The problem with this umpteenth revival is that so much of the energy is decanted into the orchestra which plays superbly under Michael Lloyd. John Rawnsley has made a career of the title role, but looks/sounds as though he's coming to the end of it: there are critical points - the dismissal of the courtiers in Act II, the discovery of Gilda in the sack - where he lacks the old authority and intensity. And all the principals make hard work of their music. Even Cathryn Pope's new Gilda is strong but effortful. But it's still a good show, and you feel the singers trying to live up to it. The struggle, sometimes, is too obvious; but popular demand carries a heavy burden of responsibility.
The second opera in ENO's new season is also a revival: the Ariadne on Naxos which, in 1983, established director Graham Vick's genius for eye-catching economy. Few ENO productions can cost less than this, with its simple sets (Russell Craig) that blur the boundaries between the piece's two levels of theatre, the prologue and the play-within-the-play, and make it all the stuff that dreams are made of - carried through in a clean sweep that releases the action from terrestrial anchorage then snuffs it out, when the dream is done, leaving an empty stage.

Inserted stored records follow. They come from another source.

-- ==== Sys2Proof/Tests/Slice0.lean ====
section
/-! SUPPORT. Tests of the definitions, each on one word or one step with its expected value from spec/ (the encoding tables of
30_encoding.md, the vectors and traces of 95_test_vectors.md), and a witness for every statement that has hypotheses. -/

namespace Sys2Proof.Tests

open Sys2Proof.Machine

/-! ## Helpers -/

/-- A build with the given limits and ERR_W = 8. -/
def build (cap seqW : Option Nat) : Config := { maxNalBytes := cap, seqW := seqW, errW := 8 }

/-- Inside a request in phase SEEK_FIRST, with `z` zeros read. -/
def seeking (z : Nat) : State := { State.reset with busy := true, zrun := z, pos := z }

/-- Inside a request in phase IN_UNIT, with these committed bytes and `z` pending zeros. -/
def inside (slice : List Byte) (z : Nat) : State :=
  { State.reset with busy := true, foundFirst := true, slice := slice, zrun := z }

/-- Inside a request, with this scan event on the wire. -/
def waiting (ev : ScanEvent) : State := { State.reset with busy := true, foundFirst := true, event := some ev }

/-- A value of the next state an outcome answers. -/
def after {α : Type} (r : Result) (f : State → α) : Option α :=
  match r with
  | .next s => some (f s)
  | .fault _ => none
  | .refused _ => none

/-- The UNIT of one header byte alone. -/
def oneByte (h : Byte) (f : Bool) (nri : BitVec 2) (t : BitVec 5) (seq : Nat) : NalUnit :=
  { payload := [h], length := 1, header := h, forbiddenBit := f, referenceIdc := nri, unitType := t, sequenceIndex := seq }

/-- The UNIT of 0xAA alone: F = 1, NRI = 1, T = 10 (95_test_vectors.md 2.1). -/
def unitAA (seq : Nat) : NalUnit := oneByte 0xAA#8 true 1#2 10#5 seq

/-- The UNIT of two zero bytes (95_test_vectors.md V-S4). -/
def unitZeros : NalUnit :=
  { payload := [0x00#8, 0x00#8], length := 2, header := 0x00#8, forbiddenBit := false, referenceIdc := 0#2, unitType := 0#5,
    sequenceIndex := 0 }

/-- A word's row, in the build of the vectors. -/
def rowOf (fmt : Format) (ff : Bool) (z : Nat) (w : Nat) : Option Instr :=
  match decodeWord Config.softwareSemantics ff z fmt w with
  | .ok i => some i
  | .error _ => none

/-! ## WellFormed refuses (R84, R86) -/

theorem test_fail_code_256_is_ill_formed : (Instr.failSeekFirst 256).wellFormed Config.softwareSemantics = false ∧
    (Instr.failInUnit 256).wellFormed Config.softwareSemantics = false := by decide

theorem test_fail_code_255_is_well_formed : (Instr.failSeekFirst 255).wellFormed Config.softwareSemantics = true ∧
    (Instr.failInUnit 255).wellFormed Config.softwareSemantics = true := by decide

theorem test_failure_info_beyond_a_4_bit_code_is_ill_formed :
    (Instr.rspSourceReadFailure 0x10#8).wellFormed { maxNalBytes := none, seqW := none, errW := 4 } = false ∧
    (Instr.rspSourceReadFailure 0x0F#8).wellFormed { maxNalBytes := none, seqW := none, errW := 4 } = true := by decide

/-! ## Words written out bit by bit from the encodings decode to their rows -/

/-- `frrttttt` (R70, R71, R73). -/
theorem test_header_words_0_to_7 :
    rowOf .hdr false 0 0b00000000 = some (.nalType0 false 0#2) ∧
    rowOf .hdr false 0 0b10000001 = some (.nalType1 true 0#2) ∧
    rowOf .hdr false 0 0b00100010 = some (.nalType2 false 1#2) ∧
    rowOf .hdr false 0 0b10100011 = some (.nalType3 true 1#2) ∧
    rowOf .hdr false 0 0b01000100 = some (.nalType4 false 2#2) ∧
    rowOf .hdr false 0 0b11000101 = some (.nalType5 true 2#2) ∧
    rowOf .hdr false 0 0b01100110 = some (.nalType6 false 3#2) ∧
    rowOf .hdr false 0 0b11100111 = some (.nalType7 true 3#2) := by decide

/-- `frrttttt` (R70, R71, R73). -/
theorem test_header_words_8_to_15 :
    rowOf .hdr false 0 0b00001000 = some (.nalType8 false 0#2) ∧
    rowOf .hdr false 0 0b10001001 = some (.nalType9 true 0#2) ∧
    rowOf .hdr false 0 0b00101010 = some (.nalType10 false 1#2) ∧
    rowOf .hdr false 0 0b10101011 = some (.nalType11 true 1#2) ∧
    rowOf .hdr false 0 0b01001100 = some (.nalType12 false 2#2) ∧
    rowOf .hdr false 0 0b11001101 = some (.nalType13 true 2#2) ∧
    rowOf .hdr false 0 0b01101110 = some (.nalType14 false 3#2) ∧
    rowOf .hdr false 0 0b11101111 = some (.nalType15 true 3#2) := by decide

/-- `frrttttt` (R70, R71, R73). -/
theorem test_header_words_16_to_23 :
    rowOf .hdr false 0 0b00010000 = some (.nalType16 false 0#2) ∧
    rowOf .hdr false 0 0b10010001 = some (.nalType17 true 0#2) ∧
    rowOf .hdr false 0 0b00110010 = some (.nalType18 false 1#2) ∧
    rowOf .hdr false 0 0b10110011 = some (.nalType19 true 1#2) ∧
    rowOf .hdr false 0 0b01010100 = some (.nalType20 false 2#2) ∧
    rowOf .hdr false 0 0b11010101 = some (.nalType21 true 2#2) ∧
    rowOf .hdr false 0 0b01110110 = some (.nalType22 false 3#2) ∧
    rowOf .hdr false 0 0b11110111 = some (.nalType23 true 3#2) := by decide

/-- `frrttttt` (R70, R71, R73). -/
theorem test_header_words_24_to_31 :
    rowOf .hdr false 0 0b00011000 = some (.nalType24 false 0#2) ∧
    rowOf .hdr false 0 0b10011001 = some (.nalType25 true 0#2) ∧
    rowOf .hdr false 0 0b00111010 = some (.nalType26 false 1#2) ∧
    rowOf .hdr false 0 0b10111011 = some (.nalType27 true 1#2) ∧
    rowOf .hdr false 0 0b01011100 = some (.nalType28 false 2#2) ∧
    rowOf .hdr false 0 0b11011101 = some (.nalType29 true 2#2) ∧
    rowOf .hdr false 0 0b01111110 = some (.nalType30 false 3#2) ∧
    rowOf .hdr false 0 0b11111111 = some (.nalType31 true 3#2) := by decide

/-- R80. -/
theorem test_command_words :
    rowOf .cmd false 0 0b00 = some .nop ∧
    rowOf .cmd false 0 0b01 = some .nextUnit ∧
    rowOf .cmd false 0 0b10 = some .reset ∧
    rowOf .cmd false 0 0b11 = some .cmdReserved := by decide

/-- `tag[1:0] || data[7:0]`, bytes 0x00 and 0x01 by phase and zero count (R82, R121). -/
theorem test_source_words_zero_and_one :
    rowOf .src false 0 0b0000000000 = some .byteZeroSeekFirst ∧
    rowOf .src true 0 0b0000000000 = some .byteZeroInUnit ∧
    rowOf .src false 2 0b0000000001 = some .byteOneSeekFirstStart ∧
    rowOf .src false 1 0b0000000001 = some .byteOneSeekFirstNas ∧
    rowOf .src true 2 0b0000000001 = some .byteOneInUnitDelim ∧
    rowOf .src true 1 0b0000000001 = some .byteOneInUnitPayload := by decide

/-- Bytes 0x02 to 0xFF in SEEK_FIRST, one or both ends of each range (R82, R104). -/
theorem test_source_words_other_seek_first :
    rowOf .src false 0 0b0000000010 = some (.byteOtherSeekFirst02 0#1) ∧
    rowOf .src false 0 0b0000000011 = some (.byteOtherSeekFirst02 1#1) ∧
    rowOf .src false 0 0b0000000110 = some (.byteOtherSeekFirst04 2#2) ∧
    rowOf .src false 0 0b0000001001 = some (.byteOtherSeekFirst08 1#3) ∧
    rowOf .src false 0 0b0000011111 = some (.byteOtherSeekFirst10 15#4) ∧
    rowOf .src false 0 0b0000100000 = some (.byteOtherSeekFirst20 0#5) ∧
    rowOf .src false 0 0b0001000001 = some (.byteOtherSeekFirst40 1#6) ∧
    rowOf .src false 0 0b0011111111 = some (.byteOtherSeekFirst80 127#7) := by decide

/-- Bytes 0x02 to 0xFF in IN_UNIT, one or both ends of each range (R82, R113). -/
theorem test_source_words_other_in_unit :
    rowOf .src true 0 0b0000000010 = some (.byteOtherInUnit02 0#1) ∧
    rowOf .src true 0 0b0000000011 = some (.byteOtherInUnit02 1#1) ∧
    rowOf .src true 0 0b0000000110 = some (.byteOtherInUnit04 2#2) ∧
    rowOf .src true 0 0b0000001001 = some (.byteOtherInUnit08 1#3) ∧
    rowOf .src true 0 0b0000011111 = some (.byteOtherInUnit10 15#4) ∧
    rowOf .src true 0 0b0000100000 = some (.byteOtherInUnit20 0#5) ∧
    rowOf .src true 0 0b0001000001 = some (.byteOtherInUnit40 1#6) ∧
    rowOf .src true 0 0b0010000000 = some (.byteOtherInUnit80 0#7) := by decide

/-- EOF with data ignored, FAIL with its code, the reserved tag (R82 to R85). -/
theorem test_source_words_eof_fail_reserved :
    rowOf .src false 0 0b0100000000 = some .eofSeekFirstEmpty ∧
    rowOf .src false 1 0b0111111111 = some .eofSeekFirstNas ∧
    rowOf .src true 0 0b0100000001 = some .eofInUnit ∧
    rowOf .src false 0 0b1000000101 = some (.failSeekFirst 5) ∧
    rowOf .src true 3 0b1011111111 = some (.failInUnit 255) ∧
    rowOf .src true 0 0b1100000000 = some .srcReserved ∧
    rowOf .src false 0 0b1111111111 = some .srcReserved := by decide

/-- `tag[1:0] || info[7:0]` (R86); the info of END_OF_STREAM and NOT_A_STREAM is 0. -/
theorem test_response_words :
    rowOf .rsp false 0 0b0010101011 = some (.rspUnit 0xAB#8) ∧
    rowOf .rsp false 0 0b0100000000 = some .rspEndOfStream ∧
    rowOf .rsp false 0 0b1000000000 = some .rspNotAStream ∧
    rowOf .rsp false 0 0b1100000101 = some (.rspSourceReadFailure 5#8) ∧
    decodeWord Config.softwareSemantics false 0 .rsp 0b0100000001 = .error .infoNotZero ∧
    decodeWord Config.softwareSemantics false 0 .rsp 0b10000000000 = .error (.wordTooWide .rsp) := by decide

/-- With ERR_W = 16 the data field has 16 bits; a BYTE word with one of the upper 8 set is reserved (R82, R83, R84). -/
theorem test_wide_source_words :
    let c : Config := { maxNalBytes := none, seqW := none, errW := 16 }
    decodeWord c true 0 .src 0b000000000001000001 = .ok (.byteOtherInUnit40 1#6) ∧
    decodeWord c true 0 .src 0b000000000101000001 = .ok .srcReserved ∧
    decodeWord c true 0 .src 0b101000000000000101 = .ok (.failInUnit 0x8005) := by decide

/-- Header decoding, rows of 95_test_vectors.md 2.1. -/
theorem test_header_fields :
    decodeHeaderFields 0xFF#8 = (true, 3#2, 31#5) ∧ decodeHeaderFields 0x67#8 = (false, 3#2, 7#5) ∧
    decodeHeaderFields 0x25#8 = (false, 1#2, 5#5) ∧ decodeHeaderFields 0x80#8 = (true, 0#2, 0#5) := by decide

/-- The table's words as the host numbers them: 8 bits a header byte, 10 a source word; a short command byte. -/
theorem test_table_words :
    decodeTableWord 8 0x65 = some (.nalType5 false 3#2) ∧ decodeTableWord 2 0b10 = some .reset ∧
    decodeTableWord 8 0b01 = some .nextUnit ∧ decodeTableWord 16 0x0205 = some (.failSeekFirst 5) := by decide

/-- The placed word is the first instruction after reset: 0x02 in SEEK_FIRST gives NOT_A_STREAM (R104). -/
theorem test_placed_word_runs :
    after (step (State.reset.withFetchWord 16 0x0002)) (fun s => (s.out, s.dstate, s.pos)) = some ([.notAStream], .errored, 1) ∧
    after (step (State.reset.withFetchWord 8 0x67)) (fun s => s.out) = some [.unit (oneByte 0x67#8 false 3#2 7#5 0)] ∧
    after (step (State.reset.withFetchWord 2 0b11)) (fun s => s.fault) = some (some .reservedCommand) := by decide

/-! ## Commands -/

theorem test_nop : after (exec .nop (inside [0xAA#8] 1)) (fun s => s == inside [0xAA#8] 1) = some true := by decide

theorem test_next_unit_accepted : after (exec .nextUnit State.reset) (fun s => (s.busy, s.pos, s.out)) = some (true, 0, []) := by
  decide

/-- V-I2. -/
theorem test_next_unit_while_busy : after (exec .nextUnit (inside [0xAA#8] 0)) (fun s => (s.fault, s.busy, s.out)) =
    some (some .concurrentRequest, true, []) := by decide

/-- S2: the second NEXT of `00 00 01 AB` gives END_OF_STREAM without a read (R175). -/
theorem test_next_unit_after_eof :
    after (exec .nextUnit { State.reset with foundFirst := true, dstate := .streaming, eofSeen := true, seq := 1, pos := 5 })
      (fun s => (s.out, s.dstate, s.pos)) = some ([.endOfStream], .exhausted, 5) := by decide

/-- V-S18: the code is repeated (R174). -/
theorem test_next_unit_failed :
    after (exec .nextUnit { State.reset with dstate := .failed, failCode := some 5, pos := 1 }) (fun s => (s.out, s.pos)) =
      some ([.sourceReadFailure 5], 1) := by decide

/-- V-I4, V-I6. -/
theorem test_reset : after (exec .reset { inside [0xAA#8] 0 with fault := some .reservedCommand, pos := 4, out := [.endOfStream] })
    (fun s => (s.busy, s.slice, s.fault, s.past)) =
    some (false, [], none, [{ out := [.endOfStream], fault := some .reservedCommand }]) := by decide

/-- V-I5. -/
theorem test_cmd_reserved : after (exec .cmdReserved { State.reset with dstate := .streaming, seq := 1 })
    (fun s => (s.fault, s.seq)) = some (some .reservedCommand, 1) := by decide

/-! ## Scanner rows -/

/-- V-S16: the count is exact. -/
theorem test_byte_zero_seek_first : after (exec .byteZeroSeekFirst (seeking 4)) (fun s => (s.zrun, s.pos, s.busy)) =
    some (5, 5, true) := by decide

theorem test_byte_zero_in_unit : after (exec .byteZeroInUnit (inside [0xAA#8] 1)) (fun s => (s.zrun, s.slice)) =
    some (2, [0xAA#8]) := by decide

/-- V-S10. -/
theorem test_first_start_code : after (exec .byteOneSeekFirstStart (seeking 4)) (fun s => (s.foundFirst, s.zrun, s.busy, s.out)) =
    some (true, 0, true, []) := by decide

/-- V-S12: zrun stays 1. -/
theorem test_early_one : after (exec .byteOneSeekFirstNas (seeking 1)) (fun s => (s.out, s.dstate, s.zrun, s.pos, s.busy)) =
    some ([.notAStream], .errored, 1, 2, false) := by decide

/-- V-S2: a run of five zeros is wholly delimiter. -/
theorem test_delimiter_delivers : after (exec .byteOneInUnitDelim (inside [0xAA#8] 5))
    (fun s => (s.out, s.slice, s.zrun, s.busy)) =
    some ([.unit (unitAA 0)], [], 0, false) := by decide

/-- V-D3: SEI with F = 1 and NRI = 3 is skipped inside the request. -/
theorem test_delimiter_skips_sei : after (exec .byteOneInUnitDelim (inside [0xE6#8] 2)) (fun s => (s.out, s.slice, s.seq, s.busy)) =
    some ([], [], 0, true) := by decide

/-- V-S7: `00 01` in a unit is payload. -/
theorem test_one_is_payload : after (exec .byteOneInUnitPayload (inside [0xAA#8] 1)) (fun s => (s.slice, s.zrun)) =
    some ([0xAA#8, 0x00#8, 0x01#8], 0) := by decide

/-- S1: `00 02`. -/
theorem test_other_seek_first : after (exec (.byteOtherSeekFirst02 0#1) (seeking 1)) (fun s => (s.out, s.pos, s.zrun)) =
    some ([.notAStream], 2, 1) := by decide

/-- V-S1: `00 00 03` in a unit is payload. -/
theorem test_other_in_unit : after (exec (.byteOtherInUnit02 1#1) (inside [0x65#8] 2)) (fun s => (s.slice, s.zrun)) =
    some ([0x65#8, 0x00#8, 0x00#8, 0x03#8], 0) := by decide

It's a brilliant idea - not, alas, brilliantly revived (by other hands) here, where the performances aren't particularly vital; but Ariadne is a hard piece to cast, as music let alone as theatre. As Strauss's most sublime score, it needs great voices; and although ENO does well by Rita Cullis (the Composer) and Janice Cairns (Ariadne) it's not enough. Alan Woodrow's Bacchus has no helden resonance; and Alexander Sander, an incoming Viennese conductor, makes no impact. The consolation is Zerbinetta: an American soprano, Cyndia Sieden, with a fine light coloratura (effortlessly up to top F) but light on personality too. Donald Sinden's hammily non-singing Major-Domo acts everyone offstage. I'm not sure that's what Strauss envisaged.
'Rigoletto' continues at the Coliseum (071-836 3161) on Wed and Fri; 'Ariadne' on Thurs and Sat.